If my unemployment keeps up, then I might have to check myself into a mental ward.  At this point, being around extrovert nuts would be an immense improvement over wasting time, applications, money and gas for weeks on end.  Loneliness and constant rejection just don’t go well together.

This is especially frustrating when you’ve come out of college with a 4-year degree and have been hit so hard by reality that you might as well jump headfirst off of Mount Rushmore.  How nice is it to know someone’s young, naive stupidity was taken advantage of for some stranger’s thousand dollar raise?

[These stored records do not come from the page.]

theorem evolves_renewReserve {o0 : State} (s : State)  (hev : Evolves o0 s) :
    Evolves o0 (Sys2Proof.Machine.State.renewReserve s) := by
  unfold Sys2Proof.Machine.State.renewReserve
  repeat' (first | intro _ | with_reducible assumption | with_reducible refine EvolvesSnd.out ?_ | with_reducible refine EvolvesFst.out ?_ | with_reducible refine EvolvesTrd.out ?_ | with_reducible apply evolves_dropCopy | (refine evolves_addCopy _ _ ?_ (by with_reducible assumption)) | with_reducible apply evolves_forEach | with_reducible apply evolves_foldl | with_reducible apply evolves_foldl_snd | with_reducible apply evolves_foldl_fst | with_reducible apply evolves_ite | with_reducible apply evolves_ite_snd | with_reducible apply evolves_ite_fst | with_reducible apply evolves_now | with_reducible refine evolves_getD (fun t ht => ?_) ?_ | (with_reducible refine evolves_id ?_; simp only [↓evolves_mk_iff]) | split | with_reducible apply evolvesSnd_mk | with_reducible apply evolvesFst_mk | with_reducible apply evolvesTrd_mk | (refine evolves_snd_eq (by with_reducible assumption) ?_) | (refine evolves_fst_eq (by with_reducible assumption) ?_) | (refine evolves_trd_eq (by with_reducible assumption) ?_))

theorem evolves_writeBases {o0 : State} (s : State)  (hev : Evolves o0 s) :
    Evolves o0 (Sys2Proof.Machine.State.writeBases s) := by
  unfold Sys2Proof.Machine.State.writeBases
  repeat' (first | intro _ | with_reducible assumption | with_reducible refine EvolvesSnd.out ?_ | with_reducible refine EvolvesFst.out ?_ | with_reducible refine EvolvesTrd.out ?_ | with_reducible apply evolves_setFld | with_reducible apply evolves_fresh | with_reducible apply evolves_forEach | with_reducible apply evolves_foldl | with_reducible apply evolves_foldl_snd | with_reducible apply evolves_foldl_fst | with_reducible apply evolves_ite | with_reducible apply evolves_ite_snd | with_reducible apply evolves_ite_fst | with_reducible apply evolves_now | with_reducible refine evolves_getD (fun t ht => ?_) ?_ | (with_reducible refine evolves_id ?_; simp only [↓evolves_mk_iff]) | split | with_reducible apply evolvesSnd_mk | with_reducible apply evolvesFst_mk | with_reducible apply evolvesTrd_mk | (refine evolves_snd_eq (by with_reducible assumption) ?_) | (refine evolves_fst_eq (by with_reducible assumption) ?_) | (refine evolves_trd_eq (by with_reducible assumption) ?_))

theorem evolves_writeTenant0 {o0 : State} (s : State)  (hev : Evolves o0 s) :
    Evolves o0 (Sys2Proof.Machine.State.writeTenant0 s) := by
  unfold Sys2Proof.Machine.State.writeTenant0
  repeat' (first | intro _ | with_reducible assumption | with_reducible refine EvolvesSnd.out ?_ | with_reducible refine EvolvesFst.out ?_ | with_reducible refine EvolvesTrd.out ?_ | with_reducible apply evolves_updDisp | with_reducible apply evolves_forEach | with_reducible apply evolves_foldl | with_reducible apply evolves_foldl_snd | with_reducible apply evolves_foldl_fst | with_reducible apply evolves_ite | with_reducible apply evolves_ite_snd | with_reducible apply evolves_ite_fst | with_reducible apply evolves_now | with_reducible refine evolves_getD (fun t ht => ?_) ?_ | (with_reducible refine evolves_id ?_; simp only [↓evolves_mk_iff]) | split | with_reducible apply evolvesSnd_mk | with_reducible apply evolvesFst_mk | with_reducible apply evolvesTrd_mk | (refine evolves_snd_eq (by with_reducible assumption) ?_) | (refine evolves_fst_eq (by with_reducible assumption) ?_) | (refine evolves_trd_eq (by with_reducible assumption) ?_))

theorem evolves_provideDrive {o0 : State} (s : State) (p : Provision)  (hev : Evolves o0 s) :
    Evolves o0 (Sys2Proof.Machine.State.provideDrive s p) := by
  unfold Sys2Proof.Machine.State.provideDrive
  repeat' (first | intro _ | with_reducible assumption | with_reducible refine EvolvesSnd.out ?_ | with_reducible refine EvolvesFst.out ?_ | with_reducible refine EvolvesTrd.out ?_ | with_reducible apply evolves_writeKeys | with_reducible apply evolves_updSec | with_reducible apply evolves_provide | with_reducible apply evolves_forEach | with_reducible apply evolves_foldl | with_reducible apply evolves_foldl_snd | with_reducible apply evolves_foldl_fst | with_reducible apply evolves_ite | with_reducible apply evolves_ite_snd | with_reducible apply evolves_ite_fst | with_reducible apply evolves_now | with_reducible refine evolves_getD (fun t ht => ?_) ?_ | (with_reducible refine evolves_id ?_; simp only [↓evolves_mk_iff]) | split | with_reducible apply evolvesSnd_mk | with_reducible apply evolvesFst_mk | with_reducible apply evolvesTrd_mk | (refine evolves_snd_eq (by with_reducible assumption) ?_) | (refine evolves_fst_eq (by with_reducible assumption) ?_) | (refine evolves_trd_eq (by with_reducible assumption) ?_))

theorem evolves_entropyUp {o0 : State} (s : State)  (hev : Evolves o0 s) :
    Evolves o0 (Sys2Proof.Machine.State.entropyUp s) := by
  unfold Sys2Proof.Machine.State.entropyUp
  repeat' (first | intro _ | with_reducible assumption | with_reducible refine EvolvesSnd.out ?_ | with_reducible refine EvolvesFst.out ?_ | with_reducible refine EvolvesTrd.out ?_ | with_reducible apply evolves_setFld | with_reducible apply evolves_updSec | with_reducible apply evolves_forEach | with_reducible apply evolves_foldl | with_reducible apply evolves_foldl_snd | with_reducible apply evolves_foldl_fst | with_reducible apply evolves_ite | with_reducible apply evolves_ite_snd | with_reducible apply evolves_ite_fst | with_reducible apply evolves_now | with_reducible refine evolves_getD (fun t ht => ?_) ?_ | (with_reducible refine evolves_id ?_; simp only [↓evolves_mk_iff]) | split | with_reducible apply evolvesSnd_mk | with_reducible apply evolvesFst_mk | with_reducible apply evolvesTrd_mk | (refine evolves_snd_eq (by with_reducible assumption) ?_) | (refine evolves_fst_eq (by with_reducible assumption) ?_) | (refine evolves_trd_eq (by with_reducible assumption) ?_))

The whole “from college to unemployment route” I’ve taken has seriously soured me to where the most valuable bit of information I obtained wasn’t even directly taught: never trust anyone.  Of course right now I wish I’d just asked Wes Craven, he could’ve told me that.  What’s more is that this pervades as I struggle for any chance of work and income.  I’m not even talking legit, career-minded jobs; I’m talking the low-end crap.  Grocery stores, retail, restaurants, all of those minimalist, commercialized cement holes.  About the only places off limits to me are gas stations, convenience stores and fast food joints.  Yeah, I’m ultimately dealing with the same lousy customers, but since they seem to snap there more than anywhere else, I’d prefer to spare myself, if only for the time being.

Like I said, trust is one thing that just can’t be found in today’s market and economy.  Other prospecting employees can relate when I emphasize how managers and interviewers simply lie right to your face.  You know how after an interview the person you spoke to says “you’ll hear from us in 48 hours,” or something like that?  Let me ask this: How many times does that actually happen?  It’s funny that businesses set up these questionnaires and pitch their company as valuing the customer by being honest and attentive to them.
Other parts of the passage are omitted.